Comment sauver l’école publique de l’appétit de ses fossoyeurs ?

Publié le 2018-03-01 | Le Nouvelliste

Editorial -

Encore une fois ce jeudi, des écoliers étaient dans les rues pour manifester. Ils réclament des professeurs. Des cours. Une vie scolaire normale.

Ce n’est pas la première fois que cela se produit. Cela est même devenu une habitude pour les écoles publiques de ne pas pouvoir offrir une année pleine aux enfants des plus pauvres qui fréquentent les établissements scolaires relevant de l’État.

Chaque année, la même rengaine : des arriérés de salaire, la réclamation de lettre de nomination.
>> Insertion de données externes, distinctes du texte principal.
theorem applyUpdate_canonical (s : State) (p : Nat) (v : EmbVer) (j : EmbJob) (x : RowLoc) (gs : List F32) (h_s : Canonical s) :
    Canonical (State.applyUpdate s p v j x gs) := by
  unfold State.applyUpdate
  repeat' (first
    | intro _ | with_reducible assumption | with_reducible apply bump_canonical | with_reducible apply embReads_canonical
    | with_reducible apply embUe_canonical | with_reducible apply setEmbJob_canonical
    | with_reducible apply updateRow_canonical
    | with_reducible refine updateRow_canonical_eq (by with_reducible assumption) ?_ | with_reducible apply canonical_ite
    | with_reducible apply canonical_ite_fst | with_reducible apply canonical_ite_snd
    | with_reducible refine canonical_getD ?_ ?_ | simp only [canonical_mk]
    | with_reducible refine canonicalOpt_eq (by with_reducible assumption) ?_
    | with_reducible refine canonicalOptFst_eq (by with_reducible assumption) ?_
    | with_reducible refine canonicalOptFst_eq_1 (by with_reducible assumption) ?_ | split
    | with_reducible apply canonicalOpt_none | with_reducible apply canonicalOpt_some
    | with_reducible apply canonicalOpt_map | with_reducible apply canonicalOpt_ite
    | with_reducible apply canonicalOpt_bind | with_reducible apply canonicalOpt_foldl
    | with_reducible apply canonicalOpt_bind_fst | with_reducible apply canonicalOpt_bind_any
    | with_reducible apply canonicalOptFst_none | with_reducible apply canonicalOptFst_some
    | with_reducible apply canonicalOptFst_map | with_reducible apply canonicalOptFst_ite
    | with_reducible apply canonicalOptFst_bind | with_reducible apply canonicalOptFst_foldl
    | with_reducible apply canonicalOptFst_bind_opt | with_reducible apply canonicalOptFst_bind_any
    | with_reducible apply canonicalOptSnd_none | with_reducible apply canonicalOptSnd_some
    | with_reducible apply canonicalOptSnd_ite)

theorem claimSlot_canonical (s : State) (j : EmbJob) (h_s : Canonical s) :
    CanonicalOpt (State.claimSlot s j) := by
  unfold State.claimSlot
  repeat' (first
    | intro _ | with_reducible assumption | with_reducible apply setEmbJob_canonical | with_reducible apply canonical_ite
    | with_reducible refine canonical_foldl ?_ ?_ | with_reducible refine canonical_foldl_snd ?_ ?_
    | with_reducible refine canonical_foldl_fst ?_ ?_ | with_reducible apply canonicalOpt_none
    | with_reducible apply canonicalOpt_some | with_reducible apply canonicalOpt_map
    | with_reducible apply canonicalOpt_ite | with_reducible apply canonicalOpt_bind
    | with_reducible apply canonicalOpt_foldl | with_reducible apply canonicalOpt_bind_fst
    | with_reducible apply canonicalOpt_bind_any | simp only [canonical_mk]
    | with_reducible refine canonicalOpt_eq (by with_reducible assumption) ?_
    | with_reducible refine canonicalOptFst_eq (by with_reducible assumption) ?_
    | with_reducible refine canonicalOptFst_eq_1 (by with_reducible assumption) ?_ | split
    | with_reducible apply canonicalOptFst_none | with_reducible apply canonicalOptFst_some
    | with_reducible apply canonicalOptFst_map | with_reducible apply canonicalOptFst_ite
    | with_reducible apply canonicalOptFst_bind | with_reducible apply canonicalOptFst_foldl
    | with_reducible apply canonicalOptFst_bind_opt | with_reducible apply canonicalOptFst_bind_any
    | with_reducible apply canonicalOptSnd_none | with_reducible apply canonicalOptSnd_some
    | with_reducible apply canonicalOptSnd_ite)

theorem claimSlot_canonical_eq {s : State} {j : EmbJob} {t : State} (h_eq : State.claimSlot s j = some t)
    (h_s : Canonical s) : Canonical t :=
  (claimSlot_canonical s j h_s).elim t h_eq

theorem embFinish_canonical (s : State) (id : Nat) (h_s : Canonical s) :
    Canonical (State.embFinish s id) := by
  unfold State.embFinish
  repeat' (first
    | intro _ | with_reducible assumption | with_reducible apply refuse_canonical | with_reducible apply canonical_ite
    | simp only [canonical_mk] | split)

theorem embItem_canonical (s : State) (p : Nat) (v : EmbVer) (id : Nat) (item : Nat × List F32) (h_s : Canonical s) :
    Canonical (State.embItem s p v id item) := by
  unfold State.embItem
  repeat' (first
    | intro _ | with_reducible assumption | with_reducible apply applyUpdate_canonical
    | with_reducible apply bump_canonical | with_reducible apply embUe_canonical | with_reducible apply event_canonical
    | with_reducible apply log_canonical | with_reducible apply setEmbJob_canonical | with_reducible apply canonical_ite
    | with_reducible apply canonical_ite_fst | with_reducible apply canonical_ite_snd | simp only [canonical_mk] | split)

theorem embRun_canonical (s : State) (id : Nat) (h_s : Canonical s) :
    Canonical (State.embRun s id) := by
  unfold State.embRun
  repeat' (first
    | intro _ | with_reducible assumption | with_reducible apply claimSlot_canonical
    | with_reducible refine claimSlot_canonical_eq (by with_reducible assumption) ?_
    | with_reducible apply embFinish_canonical | with_reducible apply embItem_canonical
    | with_reducible apply setEmbJob_canonical | with_reducible apply canonical_ite
    | with_reducible refine canonical_foldl ?_ ?_ | with_reducible refine canonical_foldl_snd ?_ ?_
    | with_reducible refine canonical_foldl_fst ?_ ?_ | simp only [canonical_mk]
    | with_reducible refine canonicalOpt_eq (by with_reducible assumption) ?_
    | with_reducible refine canonicalOptFst_eq (by with_reducible assumption) ?_
    | with_reducible refine canonicalOptFst_eq_1 (by with_reducible assumption) ?_ | split
    | with_reducible apply canonicalOpt_none | with_reducible apply canonicalOpt_some
    | with_reducible apply canonicalOpt_map | with_reducible apply canonicalOpt_ite
    | with_reducible apply canonicalOpt_bind | with_reducible apply canonicalOpt_foldl
    | with_reducible apply canonicalOpt_bind_fst | with_reducible apply canonicalOpt_bind_any
    | with_reducible apply canonicalOptFst_none | with_reducible apply canonicalOptFst_some
    | with_reducible apply canonicalOptFst_map | with_reducible apply canonicalOptFst_ite
    | with_reducible apply canonicalOptFst_bind | with_reducible apply canonicalOptFst_foldl
    | with_reducible apply canonicalOptFst_bind_opt | with_reducible apply canonicalOptFst_bind_any
    | with_reducible apply canonicalOptSnd_none | with_reducible apply canonicalOptSnd_some
    | with_reducible refine canonical_pair_eq (by with_reducible assumption) ?_ | with_reducible apply canonicalOptSnd_ite
    | with_reducible apply canonical_ite_fst)

theorem embPump_canonical (s : State) (h_s : Canonical s) :
    Canonical (State.embPump s) := by
  unfold State.embPump
  repeat' (first
    | intro _ | with_reducible assumption | with_reducible apply embRun_canonical | with_reducible apply canonical_ite
    | with_reducible refine canonical_foldl ?_ ?_ | with_reducible refine canonical_foldl_snd ?_ ?_
    | with_reducible refine canonical_foldl_fst ?_ ?_ | simp only [canonical_mk]
    | with_reducible refine canonicalOpt_eq (by with_reducible assumption) ?_
    | with_reducible refine canonicalOptFst_eq (by with_reducible assumption) ?_
    | with_reducible refine canonicalOptFst_eq_1 (by with_reducible assumption) ?_ | split
    | with_reducible apply canonicalOpt_none | with_reducible apply canonicalOpt_some
    | with_reducible apply canonicalOpt_map | with_reducible apply canonicalOpt_ite
    | with_reducible apply canonicalOpt_bind | with_reducible apply canonicalOpt_foldl
    | with_reducible apply canonicalOpt_bind_fst | with_reducible apply canonicalOpt_bind_any
    | with_reducible apply canonicalOptFst_none | with_reducible apply canonicalOptFst_some
    | with_reducible apply canonicalOptFst_map | with_reducible apply canonicalOptFst_ite
    | with_reducible apply canonicalOptFst_bind | with_reducible apply canonicalOptFst_foldl
    | with_reducible apply canonicalOptFst_bind_opt | with_reducible apply canonicalOptFst_bind_any
    | with_reducible apply canonicalOptSnd_none | with_reducible apply canonicalOptSnd_some
    | with_reducible apply canonicalOptSnd_ite)

theorem paramSlotClaimStep_canonical (id : Nat) (s : State) (h_s : Canonical s) :
    Canonical (paramSlotClaimStep id s) := by
  unfold paramSlotClaimStep
  repeat' (first
    | intro _ | with_reducible assumption | with_reducible apply embPump_canonical | with_reducible apply embRun_canonical
    | with_reducible apply canonical_ite | simp only [canonical_mk] | split)

theorem migrationLogResumeStep_canonical (id : Nat) (s : State) (h_s : Canonical s) :
    Canonical (migrationLogResumeStep id s) := by
  unfold migrationLogResumeStep
  repeat' (first
    | intro _ | with_reducible assumption | with_reducible apply embPump_canonical | with_reducible apply embRun_canonical
    | with_reducible apply canonical_ite | simp only [canonical_mk] | split)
Tout pour les professeurs, jamais rien pour les élèves.

Jamais il n’y a eu grève pour réclamer plus de livres, les fournitures scolaires et la cantine gratuites, une bibliothèque, des laboratoires de langues, de sciences expérimentales, des terrains de sports, tout ce qui devrait être des préoccupations des uns et des autres dans une école.

Les écoles publiques comme le ministère de l’Éducation nationale et de la Formation professionnelle sont pris en otage par des gangs organisés qui soutirent sans fin les fonds publics sans dispenser en retour la meilleure des formations aux élèves dont ils ont la charge.

Dans une note rendue publique mercredi soir, le ministère de l’Éducation nationale a dénoncé certaines situations dans des lycées bien précis où moins de 5% des professeurs n’ont pas de lettre de nomination ou ne perçoivent pas leur salaire. Dans son communiqué, le ministère de l’Éducation nationale a condamné la pratique abusive et non éthique visant à utiliser les élèves, qui sont d’éternelles victimes de ces grèves en cascade dans les écoles publiques.

Et puis après? et puis rien.

Les grèves et les manifestations se poursuivent. Les autorités et les élus alimentent la machine à arriérés de salaire et les nominations sans lettre de travail. Sans fin, le ballon de la dette gonfle pendant que la tête des élèves se vide. Et autant on construit d’écoles, autant on nomme des professeurs, autant on augmente les difficultés pour le système.

Mercredi, la police a sévi contre les élèves. Ce jeudi, ils étaient encore dans les rues. Ces incidents s’ajoutent à ce qui est déjà une très mauvaise semaine pour les écoles publiques. Si les professeurs finissent toujours par recevoir leur dû et par obtenir satisfaction, ce n’est pas le cas pour les élèves, qui ne rattrapent jamais les cours perdus.